*What is being asked*.
Once you reach the line containing "structure FwSlot where" in the entries below, write out that line and each one after it down to the line containing "order : Nat", exactly and with nothing added.

——

theorem witness_WeaklyFairSendTerminates :
    fair [[], [.stop]] [[.stop], [.drained], [.shiftDone true], [.load], [], [.addr true], [.start]] = true
    ∧ (at_ .u0 (onWith slowPlan 0 .idle)).per.env.sched = slowPlan
    ∧ (at_ .u0 (onWith slowPlan 0 .idle)).cfg.wf = true ∧ (at_ .u0 (onWith slowPlan 0 .idle)).ports.host = []
    ∧ (at_ .u0 (onWith slowPlan 0 .idle)).ports.offered = [] ∧ (at_ .u0 (onWith slowPlan 0 .idle)).mtc.busy = true
    ∧ Periph.envEnabled Config.default (at_ .u0 (onWith slowPlan 0 .idle)).per = true
    ∧ (at_ .u0 (onWith slowPlan 0 .idle)).per.env.phase = .idle
    ∧ (at_ .u0 (onWith slowPlan 0 .idle)).per.env.holdValid = false
    ∧ (at_ .u0 (onWith slowPlan 0 .idle)).per.env.shiftValid = false
    ∧ (at_ .u0 (onWith slowPlan 0 .idle)).per.rb.sr1 = 0 ∧ (at_ .u0 (onWith slowPlan 0 .idle)).per.rb.cr1 = 1
    ∧ exec (.masterSend 0x7F 0xFFFFFFFF 2) (at_ .u0 (onWith slowPlan 0 .idle))
      = .next (after (exec (.masterSend 0x7F 0xFFFFFFFF 2) (at_ .u0 (onWith slowPlan 0 .idle)))) :=
  ⟨by decide, rfl, by decide, by decide, by decide, by decide, by decide, by decide, by decide, by decide, by decide, by decide,
    rfl⟩

theorem witness_EagerSendTerminates :
    (at_ .u0 on).cfg.wf = true ∧ (at_ .u0 on).ports.host = [] ∧ (at_ .u0 on).mtc.busy = true
    ∧ (at_ .u0 on).per.env.sched = .eager ∧ (at_ .u0 on).per.env.acks = []
    ∧ Periph.envEnabled Config.default (at_ .u0 on).per = true ∧ (at_ .u0 on).per.env.phase = .idle
    ∧ (at_ .u0 on).per.env.holdValid = false ∧ (at_ .u0 on).per.env.shiftValid = false
    ∧ (at_ .u0 on).per.rb.sr1 = 0 ∧ (at_ .u0 on).per.rb.cr1 = 1
    ∧ exec (.masterSend 0x7F 0xFFFFFFFF 2) (at_ .u0 on)
      = .next (after (exec (.masterSend 0x7F 0xFFFFFFFF 2) (at_ .u0 on))) :=
  ⟨by decide, by decide, by decide, by decide, by decide, by decide, by decide, by decide, by decide, by decide,
    by decide, rfl⟩

/-- One state for each of the five polls, and the hangs M-5 (not acknowledged) and M-7 (`PE = 0`) of 95_test_vectors.md. -/
theorem witness_HangIsAnInfiniteExecution :
    [(Upc.u2, Flag.sb), (.u4, .addr), (.u8, .txe), (.u10, .txe), (.u11, .btf)].all (fun uf =>
      (at_ uf.1 (still 0x400 .nacked)).cfg.wf && (at_ uf.1 (still 0x400 .nacked)).ports.host.isEmpty
        && (at_ uf.1 (still 0x400 .nacked)).mtc.busy
        && RegValues.clkgate (at_ uf.1 (still 0x400 .nacked)).cfg (at_ uf.1 (still 0x400 .nacked)).per.rb
        && silent (at_ uf.1 (still 0x400 .nacked)).per
        && !RegValues.flag (at_ uf.1 (still 0x400 .nacked)).per.rb uf.2) = true
    ∧ (Periph.isRef (at_ .u4 (onWith .eager 0x400 .nacked)).per = true
      ∧ (at_ .u4 (onWith .eager 0x400 .nacked)).per.env.phase = .nacked
      ∧ RegValues.stop (at_ .u4 (onWith .eager 0x400 .nacked)).per.rb = false
      ∧ RegValues.flag (at_ .u4 (onWith .eager 0x400 .nacked)).per.rb .addr = false)
    ∧ Periph.isRef (at_ .u2 (withCr1 0x500 on)).per = true ∧ RegValues.pe (at_ .u2 (withCr1 0x500 on)).per.rb = false
      ∧ RegValues.flag (at_ .u2 (withCr1 0x500 on)).per.rb .sb = false
    ∧ Periph.isRef (at_ .u4 (onWith (.anyRef 0) 0x400 .nacked)).per = true
      ∧ RegValues.flag (at_ .u4 (onWith (.anyRef 0) 0x400 .nacked)).per.rb .addr = false := by decide

/-- Its other premise, for a run of one step: the flag is 0 in every state before the first step's end. -/
theorem witness_HangIsAnInfiniteExecution_run :
    ∀ k u, k < 1 → Host.Core.run core k (at_ .u4 (onWith (.free 0) 0x400 .nacked)) = .next u →
      RegValues.flag u.per.rb .addr = false := by
  intro k u hk h
  obtain rfl : k = 0 := by omega
  injection h with h
  rw [← h]; decide

end Sys2Proof.Tests
end

/-! Proofs of the statements about the state (10_state.md). The rules come first: what one step runs, what each access does to
the registers, the flags and `WIRE`, and which accesses belong to which instruction. The obligations follow. -/

namespace Sys2Proof.StateProofs

open Sys2Proof.Machine Sys2Proof.Safety Sys2Proof.Laws

/-! ## What a step runs -/

/-- R66, R74, R117: where a step takes its work from. -/
theorem fetch_cases (s : State) :
    (s.mtc.busy = true ∧ fetch s = .run s.mtc.upc.instr s)
    ∨ (s.mtc.busy = false ∧ s.ports.offered = [] ∧ fetch s = .run .seqIdle s)
    ∨ ∃ w rest, s.mtc.busy = false ∧ s.ports.offered = w :: rest
      ∧ ((∃ i, decodeCommand w = .ok i ∧ fetch s = .run i (accept w rest s))
        ∨ ∃ err, decodeCommand w = .error err ∧ fetch s = .illegal (accept w rest s)) := by
  unfold fetch
  cases busy : s.mtc.busy with
  | true => exact .inl ⟨rfl, by simp [fetchMicro]⟩
  | false =>
    cases offered : s.ports.offered with
    | nil => exact .inr (.inl ⟨rfl, rfl, rfl⟩)
    | cons w rest =>
      refine .inr (.inr ⟨w, rest, rfl, rfl, ?_⟩)
      cases decoded : decodeCommand w with
      | ok i => exact .inl ⟨i, rfl, by simp [decodeAccepted, decoded]⟩
      | error err => exact .inr ⟨err, rfl, by simp [decodeAccepted, decoded]⟩
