/-- Round a value, non-finite ones included (Table 8-4). -/
def roundVal (f : FloatFmt) (v : Val) (draw : Option Nat) : Rounded :=
  match v with
  | .nan => ⟨f.nan, false, false, true⟩
  | .inf neg => if f.ieee then ⟨infBits f neg, false, false, true⟩ else ⟨f.nan, false, false, true⟩
  | .fin neg m e => roundExact f ⟨neg, m, e, false⟩ draw

/-! ### Exact operations -/

/-- A finite value as a signed multiple of 2^e. -/
def signedAt (neg : Bool) (m : Nat) (e e0 : Int) : Int :=
  (if neg then -(m : Int) else (m : Int)) * (2 ^ (e - e0).toNat : Nat)

/-- Exact sum; a zero sum is +0 (R245). -/
def vAdd : Val → Val → Val
  | .nan, _ => .nan
  | _, .nan => .nan
  | .inf a, .inf b => if a = b then .inf a else .nan
  | .inf a, _ => .inf a
  | _, .inf b => .inf b
  | .fin n1 m1 e1, .fin n2 m2 e2 =>
    let e0 := min e1 e2
    let t := signedAt n1 m1 e1 e0 + signedAt n2 m2 e2 e0
    .fin (decide (t < 0)) t.natAbs e0

/-- Negation. -/
def vNeg : Val → Val
  | .nan => .nan
  | .inf a => .inf (!a)
  | .fin n m e => .fin (!n) m e

/-- Exact product, with the sign of a product. -/
def vMul : Val → Val → Val
  | .nan, _ => .nan
  | _, .nan => .nan
  | .inf a, .inf b => .inf (xor a b)
  | .inf a, .fin n m _ => if m = 0 then .nan else .inf (xor a n)
  | .fin n m _, .inf b => if m = 0 then .nan else .inf (xor n b)
  | .fin n1 m1 e1, .fin n2 m2 e2 => .fin (xor n1 n2) (m1 * m2) (e1 + e2)

/-- Scale by a power of two. -/
def vScale (k : Int) : Val → Val
  | .fin n m e => .fin n m (e + k)
  | v => v

/-- `a < b`, with −0 ordered below +0 (R245); false on a NaN. -/
def vLt : Val → Val → Bool
  | .nan, _ => false
  | _, .nan => false
  | .inf a, .inf b => a && !b
  | .inf a, .fin .. => a
  | .fin .., .inf b => !b
  | .fin n1 m1 e1, .fin n2 m2 e2 =>
    let e0 := min e1 e2
    let a := signedAt n1 m1 e1 e0
    let b := signedAt n2 m2 e2 e0
    decide (a < b) || (decide (a = b) && m1 == 0 && n1 && !n2)

/-- Whether a value is greater than zero. -/
def vPos : Val → Bool
  | .inf n => !n
  | .fin n m _ => !n && m != 0
  | .nan => false

def vIsNan : Val → Bool
  | .nan => true
  | _ => false

def vFinite : Val → Bool
  | .fin .. => true
  | _ => false

def vIsZero : Val → Bool
  | .fin _ m _ => m == 0
  | _ => false

def vZero : Val := .fin false 0 0

/-- Round to FP32 to nearest even, as a value (RN32). -/
def rn32 (v : Val) : Val := decodeFloat fmtFP32 (roundVal fmtFP32 v none).bits

/-- Round an exact magnitude to FP32 to nearest even. -/
def rn32x (x : Exact) : Val := decodeFloat fmtFP32 (roundExact fmtFP32 x none).bits

/-- Integer square root by halving, structural on its bit count. -/
def isqrtAux : Nat → Nat → Nat → Nat
  | 0, _, r => r
  | k + 1, n, r => if (r + 2 ^ k) * (r + 2 ^ k) ≤ n then isqrtAux k n (r + 2 ^ k) else isqrtAux k n r
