-- ==== Sys2Proof/Machine/SupportTypes.lean ====
section
/-!
DEFINITION. The state of the support blocks: reliability and self-test, power and timing, start-up and signals, the
event recorder and history store, and the register access paths (chapters 15 to 20).
-/
namespace Sys2Proof.Machine

/-! ### Reliability and self-test (chapters 15 and 16) -/

/-- A finding kept for the decision of R531: signature (unit and class), tick, and whether the store held it. -/
structure Finding where
  unit : UnitName
  cls : Nat
  tick : Nat
  stored : Bool
deriving DecidableEq, Repr

/-- A unit out of service for a test: targeted (R530) or in-field (R564), since when, under which pack, and the
finding's class. -/
structure UnderTest where
  unit : UnitName
  field : Bool
  since : Nat
  pack : Nat
  packVersion : BitVec 32
  cls : Nat
deriving DecidableEq, Repr

/-- A unit due for its in-field test (R564, R565). -/
structure Due where
  unit : UnitName
  since : Nat
deriving DecidableEq, Repr

/-- The ECC and repair state of a hub's Shade and of the stacks (R514 to R541), sparse by unit number: rows replaced,
slices replaced or retired, frames retired, pseudo-channels in erasure mode, and correction counts. -/
structure Repair where
  rowMap : List (Nat × Nat × Nat)
  sliceUsed : List (Nat × Nat × Nat)
  sliceRetired : List (Nat × Nat × Nat)
  frameMap : List (Nat × Nat × Nat)
  erasure : List (Nat × Nat × Nat)
  corrected : List (UnitName × Nat)
  locations : Tab Nat
  retired : List UnitName
deriving DecidableEq, Repr

/-- A CPER vendor section in the store (R545, Table 15-10). -/
structure Cper where
  seq : BitVec 32
  section_ : List Byte
  severity : Nat
deriving DecidableEq, Repr

/-- A self-test slice by its row of Table 16-1: hub, row (0 CORE to 9 STACK) and unit number within the row. -/
structure Slice where
  hub : Nat
  row : Nat
  unit : Nat
deriving DecidableEq, Repr

/-- A slice running: since which tick it runs (R554). -/
structure RunningSlice where
  slice : Slice
  since : Nat
  pace : Nat
  /-- It runs for a transient decision, not in cursor order (R558). -/
  asDue : Bool
deriving DecidableEq, Repr

/-- A unit record of a run (Table 16-2). -/
structure UnitRecord where
  run : BitVec 32
  unit : UnitName
  result : Nat
  decision : Nat
  pack : Nat
  packVersion : BitVec 32
  coverage : Nat
  fails : Nat
  durationUs : Nat
  pace : Nat
deriving DecidableEq, Repr

/-- A run summary (Table 16-3). -/
structure RunSummary where
  run : BitVec 32
  kind : Nat
  endCause : Nat
  budgetMs : Nat
  usedMs : Nat
  slices : Nat
  passes : Nat
  fails : Nat
  timeouts : Nat
  left : Nat
  dueRun : Nat
  hubCursors : List Nat
  stackCursors : List Nat
  coverage : List Nat
deriving DecidableEq, Repr

/-- A failing-address entry (Table 16-4). -/
abbrev FailEntry := BitVec 128

/-- The self-test of the package: registers, cursors, the present run and the records kept (R549 to R569). -/
structure Bist where
  budgetMs : Nat
  en : Bool
  umbraEn : Bool
  state : BitVec 2
  refused : Bool
  slices : Nat
  failed : Nat
  run : BitVec 32
  hubCursor : List Nat
  stackCursor : List Nat
  ranThisRun : List Slice
  running : List RunningSlice
  due : List Slice
  dueRan : Nat
  c5Missed : List Nat
  kind : Nat
  runBudgetMs : Nat
  since : Nat
  records : List UnitRecord
  summaries : List RunSummary
  fails : List FailEntry
  timedOut : List UnitName
  passes : Nat
  runFails : Nat
  runTimeouts : Nat
  stopCause : Nat
  /-- The summary of the last run has been appended. -/
  closed : Bool
  /-- Units found permanent by the last run, whose records are written at the next start (R562). -/
  decided : List UnitName
  /-- The budget of a shut-down under way: the one that held when it began (R550). -/
  shutBudgetMs : Nat
deriving DecidableEq, Repr

/-- The reliability state of a hub: working cores, roles, scrubber registers, in-field test and spares in use. -/
structure HubHealth where
  coresRetired : List Nat
  roles : List (Nat × Nat)
  degraded : Bool
  lost : Bool
  lostCause : Nat
  scrub : BitVec 32
  field : BitVec 32
  due : List Due
  testing : List UnderTest
  enginesRetired : List Nat
  engineSpare : Option Nat
  splice : Option Nat
  hours : List (UnitName × Nat)
deriving DecidableEq, Repr

/-! ### Power and timing (chapter 17) -/

/-- The states of a power domain (R585): 0 OFF, 1 RAMPING, 2 RETAIN, 3 ON. -/
inductive DState where
  | off | ramping | retain | on
deriving DecidableEq, Repr

/-- A power domain of a hub: its state, whether it is restoring after its ramp, since when it has been idle, and the
values the power manager keeps for it in 1/8 W (R590 to R596). -/
structure Domain where
  state : DState
  restoring : Bool
  idleSince : Option Nat
  power : Nat
  base : Nat
  allowance : Nat
  lent : Nat
  longWaiting : Bool
  demand : Nat
  stalled : Nat
deriving DecidableEq, Repr

/-- The power and pace state of a hub (R572 to R596, Tables 17-10 and 17-11). Domains are numbered as PWR_DOMAIN
numbers them. -/
structure HubPower where
  domains : List Domain
  silicon : List (BitVec 16)
  delivered : List (BitVec 16)
  status : BitVec 2
  capping : Bool
  overCap : Bool
  thermal : Bool
  tbclkOk : Bool
  aligned : Bool
  slips : Nat
  slipCap : Bool
  clean : Nat
  scale : Nat
  idle : BitVec 32
  idleStack : BitVec 32
  trip : BitVec 8
  throttle : BitVec 8
  hottest : BitVec 8
  hottestStack : BitVec 8
  tickHi : BitVec 32
  hubSlot : List Nat
  stackSlot : List Nat
  pllLocked : Bool
  lowSilicon : List Nat
  lowDelivered : List Nat
  sumDelivered : List Nat
  windows : Nat
  periodSlips : Nat
deriving DecidableEq, Repr

/-- The package's power manager (R579, R590 to R597): the modes in force and those written for the next window. -/
structure PowerMgr where
  mode : BitVec 32
  modeInForce : BitVec 32
  cap : BitVec 32
  capInForce : Nat
  power : Nat
  lentTotal : Nat
  budget : Int
  windows : Nat
  withdrawn : Bool
deriving DecidableEq, Repr

/-- The calibration of a stack PHY, link lane or host-port module (R598 to R600), by the unit code of R647: flagged
provisional, or drifted. -/
inductive CalState where
  | confirmed | provisional | drift
deriving DecidableEq, Repr

/-! ### Start-up and signals (chapter 18) -/

/-- The start levels of Table 18-3 below UMBRA and LINKS, which are kept apart (R606). -/
inductive Level where
  | off | reset | core | ring
deriving DecidableEq, Repr

/-- The stages of an orderly shut-down (R614, R615). -/
inductive ShutState where
  | none
  | grace (until_ : Nat)
  | draining (warm : Bool) (until_ : Nat) (ticket : Option Ticket)
  /-- The shut-down test, which has still to begin while `due` holds (R549). -/
  | testing (warm : Bool) (due : Bool)
  | offReady
deriving DecidableEq, Repr

/-- The quench logic (R619 to R624, Table 18-12): levels, timer, cause (0 none to 4, 5 SUPPLY, 6 RESET). -/
structure Quench where
  state : BitVec 2
  cause : BitVec 3
  wiringFault : Bool
  aHigh : Bool
  bHigh : Bool
  aSince : Nat
  bSince : Nat
  timerFrom : Option Nat
  timerMs : Nat
  clearReady : Bool
  clearRefused : Bool
  events : Nat
  discMs : BitVec 6
  highSince : Nat
deriving DecidableEq, Repr

/-- The sideband pins the Aedvos drives and the registers that drive them (R601, R625, R632). MF pins are listed with
their function and, while releasing, the tick at which the release may end. -/
structure Pins where
  pgood : Bool
  rstN : Bool
  shdnReqLow : Bool
  alertCause : BitVec 8
  alertMask : BitVec 8
  ibiEn : Bool
  /-- The in-band interrupts raised, each by the data byte hub 0 carries with it (R603, R658). -/
  ibis : List (BitVec 8)
  offReady : Bool
  mfSel : BitVec 48
  mfOut : BitVec 12
  mfReleasing : List (Nat × Nat)
  wakePulses : Nat
  spiActive : Bool
  shdnCfg : BitVec 32
  paceOut : Bool
deriving DecidableEq, Repr

/-- A firmware slot's states (R630). -/
inductive SlotSt where
  | empty | valid | activeTrial | active | bad
deriving DecidableEq, Repr

/-- A firmware slot of the history store with its signed image (Table 18-8, R630). -/
structure FwSlot where
  state : SlotSt
  tries : Nat
  keyId : BitVec 8
  version : BitVec 32
  svn : BitVec 16
  payloadLen : BitVec 32
  digest8 : BitVec 64
  image : List Byte
deriving DecidableEq, Repr

/-- A pattern pack (R543, R544). -/
structure Pack where
  id : BitVec 16
  version : BitVec 32
  kinds : BitVec 32
  image : List Byte
  order : Nat
deriving DecidableEq, Repr

/-- The firmware of the package: slots, packs, fuse counters, revoked keys, and which cores have switched their patch
bank (R628 to R631). -/
structure Firmware where
  slotA : FwSlot
  slotB : FwSlot
  packs : List Pack
  svnFuse : BitVec 16
  packFuse : BitVec 16
  revoked : List Nat
  inUse : Option Nat
  switched : List (Nat × Nat)
  patchLevel : BitVec 16
  hubPatch : List (BitVec 16)
  fellBack : Bool
deriving DecidableEq, Repr

/-! ### The event recorder and the history store (chapter 19) -/

/-- An event before it is recorded: CODE, CLASS, UNIT_KIND, UNIT_INDEX and DETAIL (Table 19-1). -/
structure Event where
  code : Nat
  cls : Nat
  kind : Nat
  index : Nat
  detail : BitVec 64
deriving DecidableEq, Repr

/-- An event in a recorder's queue: the drops since the event accepted before it, and the tick it was received. -/
structure Queued where
  drops : Nat
  tick : Nat
  event : Event
deriving DecidableEq, Repr

/-- An event record (Table 19-1); RCRC follows from the rest. -/
structure EvRecord where
  seq : BitVec 32
  event : Event
  hub : Nat
  repeats : Nat
  first : Nat
  last : Nat
deriving DecidableEq, Repr

/-- The recorder of a hub (R633 to R639): records by slot, the counter, how many records since RST_N or a full clear,
the queue of events not yet recorded, and its registers. -/
structure Recorder where
  slots : Tab EvRecord
  newest : BitVec 32
  newestSlot : Nat
  count : Nat
  circ : Nat
  queue : List Queued
  written : Nat
  dropped : Nat
  droppedSince : Nat
  repeatEn : Bool
  en : Bool
  authFail : Bool
  readSlot : BitVec 12
  latched : List Byte
  ctxSel : BitVec 12
deriving DecidableEq, Repr

/-- A journal entry (R646, Table 19-5): TYPE, JSEQ, package epoch, the key under which a later entry replaces it, and
its payload. -/
structure JEntry where
  typ : Nat
  jseq : BitVec 32
  epoch : BitVec 32
  block : Nat
  torn : Bool
  key : Nat
  hub : Nat
  records : List EvRecord
  payload : List Byte
deriving DecidableEq, Repr

/-- The history store (R642 to R650, R678, R679): superblock, token, journal and its head. -/
structure Store where
  readable : Bool
  valid : Bool
  ready : Bool
  empty : Bool
  fault : Bool
  faults : Nat
  stopped : Bool
  token : Option (BitVec 256)
  journal : List JEntry
  jseq : BitVec 32
  head : Nat
  used : Nat
  erased : Nat
  erases : Tab Nat
  bytesInBlock : Nat
deriving DecidableEq, Repr

/-- The authority checks (R643): the nonce and when it was given, the failures of the last hour, the lock-out. -/
structure Authority where
  nonce : Option (BitVec 64 × Nat)
  fails : List Nat
  lockedAt : Option Nat
deriving DecidableEq, Repr

/-- A latched telemetry snapshot of one page and index: its 128 bytes (R651). -/
structure Snapshot where
  page : Nat
  index : Nat
  bytes : List Byte
deriving DecidableEq, Repr

/-! ### Register access paths and JTAG (chapters 20 and 21) -/

/-- The register access state of a hub (Tables 20-4 to 20-9): plain registers, flags, the mailbox's last request, and
the I3C offset. -/
structure HubRegs where
  scratch : BitVec 32
  mboxEn : Bool
  watchEn : Bool
  badAccess : Bool
  notHere : Bool
  crcFails : Nat
  regErr : BitVec 32
  mbSeq : BitVec 32
  mbCrc : BitVec 32
  i3cOffset : Option (BitVec 16)
  i3cOut : List Byte
  laneBer : BitVec 32
  lnkIdle : BitVec 16
  startEn : BitVec 8
  startLatched : BitVec 8
deriving DecidableEq, Repr

/-- A TAP of the JTAG chain (R692, R693). -/
structure Tap where
  ir : BitVec 8
  boundary : List Bool
deriving DecidableEq, Repr

end Sys2Proof.Machine
end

——

*Answer to this problem*.
structure FwSlot where
  state : SlotSt
  tries : Nat
  keyId : BitVec 8
  version : BitVec 32
  svn : BitVec 16
  payloadLen : BitVec 32
  digest8 : BitVec 64
  image : List Byte
deriving DecidableEq, Repr

/-- A pattern pack (R543, R544). -/
structure Pack where
  id : BitVec 16
  version : BitVec 32
  kinds : BitVec 32
  image : List Byte
  order : Nat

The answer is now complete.